The Cherokee Nation vote this weekend to revoke the citizenship of the descendants of people the Cherokee once owned as slaves was a blow to people who have relied on tribal benefits.
Velie said Saturday's vote already has hurt the tribe's public perception.
....It's throwback, old-school racist rhetoric," Velie said.
"And it's really heartbreaking, because the Cherokees are good people and have a very diverse citizenship," he said.
Miller, the tribal spokesman, defended the Cherokees against charges of racism, saying that Saturday's vote showed the tribe was open to allowing its citizens vote on whether non-Indians be allowed membership.
"I think it's actually the opposite. To say that the Cherokee Nation is intolerant or racist ignores the fact that we have an open dialogue and have the discussion, he said.
I dug a little further and found a piece from down under that told the whole story.
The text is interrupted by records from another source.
-- ==== Sys2Proof/Certificates/Slice0/Obligations.lean ====
section
/-!
DEFINITION. The statements about the model, for the provers. Helpers first: what it means that a spindle issues an instruction,
that a command completes, and what an instruction that retires leaves unchanged.
-/
namespace Sys2Proof.Claims
open Sys2Proof.Machine

/-- Spindle `n` may issue, and the word at its PC decodes to `i`. -/
def issues (s : State) (n : Nat) (i : SpInstr) : Prop :=
  s.mayIssue n = true ∧ ∃ w, s.fetch n = .ok w ∧ decodeSp w = some i

/-- The command answers a next state, and `P` holds of it. -/
def completes (c : Instr) (s : State) (P : State → Prop) : Prop := ∃ t, exec c s = .next t ∧ P t

/-- The header of spindle `n`'s page after one more retired instruction, the count saturating (R322, R633). -/
def countedPage (s : State) (n : Nat) : PageHdr :=
  let h := s.page (pgSPD n)
  { h with ctr := h.ctr.set 0 0 (satAdd (2 ^ ctrWidth (pgSPD n) 0 - 1) (h.counter 0) 1) }

/-- Every other spindle and every other page are as before. -/
def othersKept (s t : State) (n : Nat) : Prop :=
  (∀ m, m ≠ n → t.spindle m = s.spindle m) ∧ (∀ p, p ≠ pgSPD n → t.page p = s.page p)

/-- The instruction has retired: the spindle is `x` at `pc`, its page counts it, and nothing else has changed, memory included. -/
def retires (s t : State) (n : Nat) (x : Spindle) (pc : Nat) : Prop :=
  t.spindle n = { x with pc := pc % 2 ^ 32, run := .run, wait := .none } ∧ t.page (pgSPD n) = countedPage s n
    ∧ othersKept s t n ∧ t = { s with sp := t.sp, pages := t.pages }

/-- `bs` reads back at device address `a`, and every other byte of memory reads as before. -/
def wrote (s t : State) (a : Nat) (bs : Bytes) : Prop :=
  ∀ b, t.mem.get 0 b = if a ≤ b ∧ b < a + bs.length then bs.getD (b - a) 0 else s.mem.get 0 b

/-- A page header with counter `k` raised by `c`, saturating (R633). -/
def counted (h : PageHdr) (page k c : Nat) : PageHdr :=
  { h with ctr := h.ctr.set 0 k (satAdd (2 ^ ctrWidth page k - 1) (h.counter k) c) }

/-- The same for an instruction that stores `bs` at device address `a`: those bytes read back, every other byte of memory reads as
before, only marks of verified images may go (R102), and a waiting sampling request may be marked as changed (R271). -/
def retiresStoring (s t : State) (n : Nat) (x : Spindle) (pc a : Nat) (bs : Bytes) : Prop :=
  t.spindle n = { x with pc := pc % 2 ^ 32, run := .run, wait := .none, verified := (t.spindle n).verified }
    ∧ t.page (pgSPD n) = countedPage s n ∧ othersKept s t n
    ∧ t = { s with sp := t.sp, pages := t.pages, mem := t.mem, bad := t.bad, soft := t.soft, smp := t.smp }
    ∧ s.requestsKept t ∧ wrote s t a bs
It seems like the Cherokees are not very tolerant when it comes to sharing their casino money.
The election has also high-lighted the massive gambling revenues many tribes now enjoy because, as "sovereign nations", they are free to build casinos on tribal lands in a country where gambling is largely illegal.
The vote limits citizenship to those who can trace their heritage to a "Cherokee by blood" list, part of the Dawes Rolls census created by Congress in 1906. Under that census, anybody with a trace of African-American blood – even if they were half Cherokee – was placed on the freedmen roll.
Those with full Cherokee or mixed white and Cherokee ancestry – even if seventh-eighths white – were put on the "Cherokee by blood" roll.
Today about 25,000 of the 270,000 Cherokees are descendants of freedmen, but the tribe is growing rapidly with new citizens enrolling each month. Members are entitled to a share of the $350 million annual budget from federal and tribal revenue, housing and medical support.
Those who want to expel the freedmen have said that, without the vote, thousands more descendants would seek to cash in on the tribe’s revenue and welfare network.
"Don’t get taken advantage of by these people. They will suck you dry," wrote Darren Buzzard in a widely circulated e-mail last year.
"Don’t let black freedmen back you into a corner. Protect Cherokee culture for our children."
Chad Smith, the tribe’s principal chief, said that about 8,700 people had voted in the special election, more than the turnout for the Cherokee constitution vote four years ago.
That sounds very open and tolerant indeed Mr Smith.